All data were analyzed with the statistical software R [28]. Analyses investigated factors determining whether a particular odor was classified as being perceived qualitatively different (i.e., Qualitatively different), on the one hand, and whether it was perceived at all (i.e., Odorless), on the other. The factor Qualitatively different differentiated qualitatively different-responses from odorless- and normal-responses. The factor Odorless differentiated odorless-responses from qualitatively different- and normal-responses. Unknown-responses were categorized as missing data. We were interested in how qualitatively different and odorless-responses differ across the selected descriptors.
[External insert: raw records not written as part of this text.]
-- ==== Sys2Proof/Decode.lean ====
section
/-!
DEFINITION. Decode.lean: the request frame as bytes (R154 to R160): byte order, the CRC, the integrity check, the kind codes,
and the encoder of an intact frame. Also `decodeTableWord`: no row of spec/opcode_table.json gives bits, so no word spells
a command.
-/

namespace Sys2Proof

/-! ### Byte order (R159) -/

/-- The number carried by bytes, least significant byte first (R159). -/
def leValue : List Byte → Nat
  | [] => 0
  | b :: bs => b.toNat + 256 * leValue bs

/-- The `k` low bytes of a number, least significant byte first (R159). -/
def leBytes : Nat → Nat → List Byte
  | 0, _ => []
  | k + 1, n => BitVec.ofNat 8 n :: leBytes k (n / 256)

/-! ### The CRC (R158) -/

/-- One bit step of the CRC: generator x^16 + x^12 + x^5 + 1, most significant bit first. -/
def crcBit (c : BitVec 16) : BitVec 16 :=
  if c.msb then (c <<< 1) ^^^ 0x1021#16 else c <<< 1

/-- The CRC after one more byte, taken most significant bit first. -/
def crcByte (c : BitVec 16) (b : Byte) : BitVec 16 :=
  let c := c ^^^ (b.setWidth 16 <<< 8)
  crcBit (crcBit (crcBit (crcBit (crcBit (crcBit (crcBit (crcBit c)))))))

/-- The CRC of a run of bytes: start 0xFFFF, no reflection, no final exclusive-or (R158). -/
def crc16 (bs : List Byte) : BitVec 16 := bs.foldl crcByte 0xFFFF#16

/-- The CRC field as sent: high byte first (R158). -/
def crcField (bs : List Byte) : List Byte :=
  let c := crc16 bs
  [(c >>> 8).setWidth 8, c.setWidth 8]

/-! ### Kinds (R156) -/

/-- The code of a request kind (R156). -/
def kindCode : Kind → Byte
  | .join => 0x01#8
  | .leave => 0x02#8
  | .start => 0x03#8
  | .set => 0x04#8
  | .getConfig => 0x05#8
  | .time => 0x06#8
  | .sync => 0x07#8
  | .acquire => 0x10#8
  | .upgrade => 0x11#8
  | .downgrade => 0x12#8
  | .renew => 0x13#8
  | .release => 0x14#8
  | .cancel => 0x15#8
  | .query => 0x16#8
  | .read => 0x20#8
  | .write => 0x21#8
  | .takeNotices => 0x30#8
  | .ackRevoked => 0x31#8

/-- The kinds of the part, in the order of R156's table. -/
def allKinds : List Kind :=
  [.join, .leave, .start, .set, .getConfig, .time, .sync, .acquire, .upgrade, .downgrade, .renew, .release, .cancel,
   .query, .read, .write, .takeNotices, .ackRevoked]

/-- The kind a kind byte names, if it is one of the codes (R156). -/
def kindOfCode (b : Byte) : Option Kind := allKinds.find? fun k => kindCode k == b

/-! ### The request frame (R154, R155) -/

/-- The greatest body length a request frame may carry (R155). -/
def maxBody : Nat := 272

/-- The body length that a frame carries in its bytes 2 and 3 (R155). -/
def frameLength (f : List Byte) : Nat := leValue ((f.drop 2).take 2)

/-- The integrity check of a taken frame (R155): at least six bytes, a body length of at most 272 that accounts for every
byte, and the right CRC in the last two. -/
def frameIntact (f : List Byte) : Bool :=
  decide (6 ≤ f.length) && decide (frameLength f ≤ maxBody) && decide (f.length = 4 + frameLength f + 2)
    && (f.drop (4 + frameLength f) == crcField (f.take (4 + frameLength f)))

/-- Frame byte 0, the kind byte; 0 for no byte at all. -/
def frameKind (f : List Byte) : Byte := f.getD 0 0#8

/-- Frame byte 1, the tag; 0 where fewer than two bytes arrived (R155). -/
def frameTag (f : List Byte) : Tag := f.getD 1 0#8

/-- The body of a frame (R155). -/
def frameBody (f : List Byte) : List Byte := (f.drop 4).take (frameLength f)

/-- The encoder: a request frame as a host builds it, with its length and CRC (R155, R158). -/
def requestFrame (kind : Byte) (tag : Tag) (body : List Byte) : List Byte :=
  let head := kind :: tag :: leBytes 2 body.length ++ body
  head ++ crcField head

/-! ### The table's words -/

/-- No row of spec/opcode_table.json gives bits: no word spells a command. -/
def decodeTableWord (_nbits _w : Nat) : Option Instr := none

end Sys2Proof
end

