-- ==== Sys2Proof/Certificates/Slice0/Obligations.lean ====
section
/-!
DEFINITION. Certificates/Slice0/Obligations.lean: the statements for the provers. `answer p k tag r b` queues at port p the response of
kind k with result r and body b; `afterPush s p m` is s after a PUSH of m frame bytes but for what the frame does (Safety.lean).
An equation `exec c s = .next t` states the command's whole frame: what t does not name is as in s. A statement about a command that
ends a transaction takes it, on a port with none in progress, as the whole transaction: its fall and then its rise (the model's
choice, log entry 1). `settles`, `takesFrame`, `working` and `collecting` say in which states such a command is settled.
-/

open Sys2Proof Sys2Proof.Machine

/-! ### Steps and the clock -/

/-- A step runs the command at the front of the queue on the state with the queue's rest. The queue is the model's form of
00_scope.md's order of events. -/
def Obligations.StepRunsFrontCommand : Prop :=
  ∀ (c : Instr) (rest : List Instr) (s : State),
    step { s with pending := c :: rest } = exec c { s with pending := rest }

/-- With no command waiting and no deadline outstanding a step is one REFCLK period (the model's choice, log entry 4): the prescaler
advances, and where it would pass its top value, by the tick period's length in R82, it returns to 0 and the tick counter
advances; a held clock stands. -/
def Obligations.IdleStepCountsRefclk : Prop :=
  ∀ s : State, s.pending = [] → s.outstanding = [] → s.clearingRuns = false →
    (s.clockHeld = true → step s = .next s) ∧
    (s.clockHeld = false →
      let top := [200, 800, 6250, 50000, 400000].getD s.params.tickPeriod.val 0
      (s.prescaler + 1 < top → step s = .next { s with prescaler := s.prescaler + 1 }) ∧
      (top ≤ s.prescaler + 1 → step s = .next { s with prescaler := 0, tick := s.tick + 1 }))

/-- TICK_EVENT (R81, R83, R86): with no deadline outstanding the counter advances by 1, modulo 2^32, and the prescaler returns to 0; a
single outstanding deadline is taken first, before the counter advances. While the clock is held there is no tick event. That the
command then has no effect, and that it stands for the REFCLK periods left of the tick, is the model's choice (log entry 6). -/
def Obligations.TickEventAdvancesCounter : Prop :=
  ∀ s : State,
    (s.clockHeld = true → exec .tickEvent s = .next s) ∧
    (s.clockHeld = false → s.outstanding = [] →
      exec .tickEvent s = .next { s with tick := s.tick + 1, prescaler := 0 }) ∧
    (s.clockHeld = false → ∀ d, s.outstanding = [d] → (takeDeadline d s).outstanding = [] →
      exec .tickEvent s = .next { takeDeadline d s with tick := (takeDeadline d s).tick + 1, prescaler := 0 })

/-- LEASE_DEADLINE (R68, R70): where the lease deadline equals the counter, the live lease is revoked EXPIRED with no strike, a
pending upgrade having ended REVOKED, a REVOKED notice joins the holder's list, and a grant scan runs. That the command has no effect
where the deadline is not reached, or not armed, is the model's choice (log entry 7). -/
def Obligations.LeaseDeadlineRevokes : Prop :=
  ∀ (i : Slot) (s : State) (t : Tenure),
    let revoked := fun (u : State) => grantScan (addNotice t.port
      { handle := u.handleOf i, kind := .revoked .expired, span := t.span, tick := s.tick }
      (u.setLease i (.revoked t .expired s.tick)))
    (∀ w, s.lease i = .granted t s.tick w none → exec (.leaseDeadline i) s = .next (revoked s)) ∧
    (∀ w r, s.lease i = .recalling t s.tick w r → exec (.leaseDeadline i) s = .next (revoked s)) ∧
    (∀ w tag e sp, s.lease i = .granted t s.tick w (some tag) → s.entryWithTag? t.port tag = some e →
      e.claim = .upgrade (s.handleOf i) sp →
      exec (.leaseDeadline i) s = .next (revoked (endEntry e .revoked .empty s))) ∧
    ((s.lease i).deadline? ≠ some s.tick → exec (.leaseDeadline i) s = .next s)

/-- WARNING_TICK (R50): the reached warning tick is removed; a GRANTED lease's holder gets an EXPIRING notice with the lease
deadline, in place of any notice of the record, at the tail; a RECALLING lease's gets none. That the command has no effect where the
warning tick is not reached, or not armed, is the model's choice (log entry 7). -/
def Obligations.WarningTickTellsHolder : Prop :=
  ∀ (i : Slot) (s : State) (t : Tenure) (d : Tick),
    (∀ u, s.lease i = .granted t d (some s.tick) u → exec (.warningTick i) s = .next (addNotice t.port
      { handle := s.handleOf i, kind := .expiring, span := t.span, tick := d }
      (s.setLease i (.granted t d none u)))) ∧
    (∀ r, s.lease i = .recalling t d (some s.tick) r →
      exec (.warningTick i) s = .next (s.setLease i (.recalling t d none r))) ∧
    ((s.lease i).warning? ≠ some s.tick → exec (.warningTick i) s = .next s)
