/-! ### Notices, tombstones and views -/

/-- Settles O35: the list is cut at the count, and the front of it is the answer. -/
theorem takeNoticesReturnsOldest : Obligations.TakeNoticesReturnsOldest := by
  intro p tag n s hc
  obtain ⟨run, common⟩ := exec_collecting (k := .takeNotices) (body := [n]) hc (by decide) (by simp)
  have checks : takeNoticesChecks p tag [n] (afterPush s p 7) =
      if 1 ≤ n.toNat ∧ n.toNat ≤ 16 then .ok n.toNat else .error .range := by
    have common : commonCheck .takeNotices p tag (afterPush s p 7) = none := common
    simp only [takeNoticesChecks, common, parseByte]
  refine ⟨fun h1 h16 => ⟨(s.port p).notices.take n.toNat, (s.port p).notices.drop n.toNat, (List.take_append_drop _ _).symm,
    List.length_take, run.trans (congrArg Host.Outcome.next ?_)⟩, fun hn => run.trans (congrArg Host.Outcome.next ?_)⟩
  · show settle _ p tag (takeNoticesChecks p tag [n] (afterPush s p 7)) _ _ = _
    rw [checks, if_pos ⟨h1, h16⟩]
    simp only [settle, takeNoticesEffect, afterPush_port_self]
    congr 1
    exact State.modifyPort_congr _ _ _ (by simp)
  · show settle _ p tag (takeNoticesChecks p tag [n] (afterPush s p 7)) _ _ = _
    have out : ¬(1 ≤ n.toNat ∧ n.toNat ≤ 16) := by
      rcases hn with rfl | hn
      · simp
      · omega
    rw [checks, if_neg out]
    rfl

/-- Settles O36: by the state of the record that the handle resolves to. -/
theorem ackRevokedFreesTombstone : Obligations.AckRevokedFreesTombstone := by
  intro p tag h s hc run
  obtain ⟨runs, common⟩ := exec_collecting (k := .ackRevoked) (body := handleBody h) hc (by decide) (by simp)
  have handle := handleChecks_body (h := h) common
  have settled : ∀ u, settle .ackRevoked p tag (ackRevokedChecks p tag (handleBody h) (afterPush s p 8)) (ackRevokedEffect p tag)
      (afterPush s p 8) = u → run = .next u := fun u hu => runs.trans (congrArg Host.Outcome.next hu)
  refine ⟨fun t c k hr hl => settled _ ?_, fun t hr live => settled _ ?_, fun hr => settled _ ?_⟩
  · have hl' : (afterPush s p 8).lease h.slot = .revoked t c k := hl
    have handle' : handleChecks .ackRevoked p tag (handleBody h) (afterPush s p 8) = .ok h.slot := handle.trans (if_pos hr)
    simp only [ackRevokedChecks, handle', hl', settle]
    rfl
  · have live' : ((afterPush s p 8).lease h.slot).live? = some t := live
    have handle' : handleChecks .ackRevoked p tag (handleBody h) (afterPush s p 8) = .ok h.slot := handle.trans (if_pos hr)
    simp only [ackRevokedChecks, handle']
    cases hl : (afterPush s p 8).lease h.slot with
    | free => rw [hl] at live'; cases live'
    | revoked => rw [hl] at live'; cases live'
    | granted => rfl
    | recalling => rfl
  · have handle' : handleChecks .ackRevoked p tag (handleBody h) (afterPush s p 8) = .error .badHandle :=
      handle.trans (if_neg (by simp [hr]))
    simp only [ackRevokedChecks, handle', settle]

/-- Settles O31: the view is of the record as it stands, and its stamp the largest over the span. -/
theorem queryShowsTheRecord : Obligations.QueryShowsTheRecord := by
  intro p tag h s hc
  obtain ⟨run, common⟩ := exec_collecting (k := .query) (body := handleBody h) hc (by decide) (by simp)
  have handle := handleChecks_body (h := h) common
  refine ⟨fun t hr ht => ⟨spanStampOf s.stamps t.span, run.trans (congrArg Host.Outcome.next ?_), fun b h1 h2 =>
    le_largestStamp _ _ _ ((mem_spanBlocks _ _).2 ⟨h1, h2⟩), ?_⟩, fun hr => run.trans (congrArg Host.Outcome.next ?_)⟩
  · have handle' : handleChecks .query p tag (handleBody h) (afterPush s p 8) = .ok h.slot := handle.trans (if_pos hr)
    have named : (afterPush s p 8).handleOf h.slot = h := handleOf_of_resolves hr
    have tenure : ((afterPush s p 8).lease h.slot).tenure? = some t := ht
    simp only [takeKind, takeQuery, length_handleBody, handle', settle, queryEffect, tenure, named]
    rfl
  · refine (largestStamp_cases s.stamps (spanBlocks t.span)).imp id fun ⟨b, hb, hs⟩ => ?_
    obtain ⟨h1, h2⟩ := (mem_spanBlocks _ _).1 hb
    exact ⟨b, h1, h2, hs⟩
  · have handle' : handleChecks .query p tag (handleBody h) (afterPush s p 8) = .error .badHandle :=
      handle.trans (if_neg (by simp [hr]))
    simp only [takeKind, takeQuery, length_handleBody, handle', settle]

end

end Sys2Proof.Machine
end

section
/-!
PROOFS. The lease requests: ACQUIRE, UPGRADE, DOWNGRADE, RENEW, RELEASE and CANCEL (chapters 2 and 3).
-/

namespace Sys2Proof.Machine

section

variable {s : State} {p : Port} {tag : Tag} {k : Kind}

/-! ### Clamping, and what the checks look at -/

theorem clampWait_eq_min (ps : Params) (limit : Nat) : ps.clampWait limit = min limit ps.maxWait := by
  unfold Params.clampWait
  split <;> omega

theorem grantableNow_afterPush (m : Nat) (ms : List ModeSpan) :
    grantableNow p ms (afterPush s p m) = grantableNow p ms s := rfl

/-- Holders-off are found by what the records confer alone. -/
theorem holdersOff_congr {u : State} (h : ∀ i, (u.lease i).live? = (s.lease i).live?) (q : Port) (ms : List ModeSpan) :
    u.holdersOff q ms = s.holdersOff q ms := by
  simp only [State.holdersOff, h]

/-! ### A request that waits or is refused (R23, R53) -/

section

variable {c : Claim} {wait : Nat}

theorem waitOrRefuse_conflict : waitOrRefuse k p tag c 0 s = answer p k tag .conflict .empty s := rfl

theorem waitOrRefuse_busy (hw : 0 < wait) (h : s.admissionSource? p = none ∨ s.freeIndex? = none) :
    waitOrRefuse k p tag c wait s = answer p k tag .tableBusy .empty s := by
  unfold waitOrRefuse
  rw [if_neg (by omega)]
  split
  · rename_i hs hx
    rcases h with h | h
    · cases h.symm.trans hs
    · cases h.symm.trans hx
  · rfl

/-- A request that finds a place becomes a waiting entry, which is judged against every earlier one. -/
theorem waitOrRefuse_waits {src : Source} {x : EntryIndex} (hw : 0 < wait) (hs : s.admissionSource? p = some src)
    (hx : s.freeIndex? = some x) {e : Entry}
    (he : e = { index := x, port := p, tag := tag, claim := c, waitDeadline := s.after wait, source := src }) :
    waitOrRefuse k p tag c wait s =
      if blockedBy s.waiting p c.spans then admitEntry e s
      else beginRecalls ((admitEntry e s).holdersOff p c.spans) (admitEntry e s) := by
  have others : ∀ a ∈ s.waiting, a.index ≠ e.index := by
    rw [he]
    exact freeIndex?_some s hx
  have judged := judgeNew_tail (admitEntry e s) e (waiting_admitEntry s e) others
  unfold waitOrRefuse
  rw [if_neg (by omega), hs, hx]
  rw [he] at judged ⊢
  exact judged

end

/-! ### ACQUIRE -/

section

variable {a : AcquireRequest}

/-- An ACQUIRE that is acquirable passes its checks, with its term and wait limit clamped. -/
theorem acquireChecks_pass (hc : commonCheck .acquire p tag s = none) (h : acquirable s p a.spans = true)
    (ht : a.term < 4294967296) (hw : a.wait < 4294967296) :
    acquireChecks p tag (acquireBody a) s =
      .ok { a with term := s.params.clampTerm a.term, wait := s.params.clampWait a.wait } := by
  simp only [acquirable, Bool.and_eq_true, decide_eq_true_eq, List.all_eq_true, Bool.not_eq_true'] at h
  obtain ⟨⟨⟨⟨⟨least, most⟩, valid⟩, apart⟩, quota⟩, supply⟩ := h
  simp only [acquireChecks, hc, parseAcquire_acquireBody a ht hw least most valid, apart, Bool.false_eq_true, if_false,
    if_neg (Nat.not_lt.2 quota), State.canSupply, decide_eq_true supply, Bool.not_true]

/-- An acquirable ACQUIRE that is taken. -/
theorem exec_acquire (hw : working s p tag = true) (h : acquirable s p a.spans = true) (ht : a.term < 4294967296)
    (hl : a.wait < 4294967296) :
    exec (.acquire p tag (acquireBody a)) s = .next (acquireEffect p tag
      { a with term := s.params.clampTerm a.term, wait := s.params.clampWait a.wait } (afterPush s p (15 + 4 * a.spans.length))) := by
  have most : a.spans.length ≤ 4 := by
    simp only [acquirable, Bool.and_eq_true, decide_eq_true_eq] at h
    exact h.1.1.1.1.2
  have len := length_acquireBody a
  obtain ⟨run, common⟩ := exec_working (k := .acquire) hw (by decide) (show (acquireBody a).length ≤ 272 by omega)
  rw [len, ← Nat.add_assoc] at run common
  have checks := acquireChecks_pass common (show acquirable (afterPush s p _) p a.spans = true from h) ht hl
  refine run.trans (congrArg Host.Outcome.next ?_)
  simp only [takeKind, takeAcquire, checks, settle]
  rfl

end

/-- Settles O22: no span conflicts with an entry or another port's lease, so the request is grantable now. -/
theorem acquireGrantsAtOnce : Obligations.AcquireGrantsAtOnce := by
  intro p tag a s hw h ht hl entries leases term r
  have blocked : blockedBy s.waiting p a.spans = false := by
    simpa [blockedBy, anyConflict] using entries
  have grantable : grantableNow p a.spans s = true := by
    simp [grantableNow, blocked, holdersOff_eq_nil.2 leases]
  refine (exec_acquire hw h ht hl).trans (congrArg Host.Outcome.next ?_)
  rw [acquireEffect, grantableNow_afterPush, grantable]
  rfl

/-- Settles O23: the wait limit, then the Request Table, then the list decide. -/
theorem acquireWaitsOrIsRefused : Obligations.AcquireWaitsOrIsRefused := by
  intro p tag a s hw h ht hl hg term wait now run
  have settled : run = .next (waitOrRefuse .acquire p tag (.acquire a.spans term) wait now) := by
    refine (exec_acquire hw h ht hl).trans (congrArg Host.Outcome.next ?_)
    rw [acquireEffect, grantableNow_afterPush, hg, clampWait_eq_min]
    rfl
  rw [settled]
  refine ⟨fun h0 => by rw [h0, waitOrRefuse_conflict], fun hpos full => congrArg Host.Outcome.next (waitOrRefuse_busy hpos full),
    fun src x hpos hsrc hx => ?_⟩
  intro e admitted
  have waits := waitOrRefuse_waits (k := .acquire) (s := now) hpos hsrc hx (e := e) rfl
  rw [waits]
  refine ⟨fun hb => ?_, fun hb => ?_⟩
  · exact congrArg Host.Outcome.next (if_pos hb)
  · exact congrArg Host.Outcome.next (if_neg (ne_true_of_eq_false hb))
In particular, we asked whether parosmia responses are associated with the semantic properties of the descriptors. To this end, we investigated whether parosmia responses depended on any of the semantic variables OAI, OSI, Valence, Arousal, Gustatory association and Olfactory association. However, as shown in Table 1, some of these variables are correlated. Therefore, as described in more detail below, we conducted separate analyses for each semantic variable.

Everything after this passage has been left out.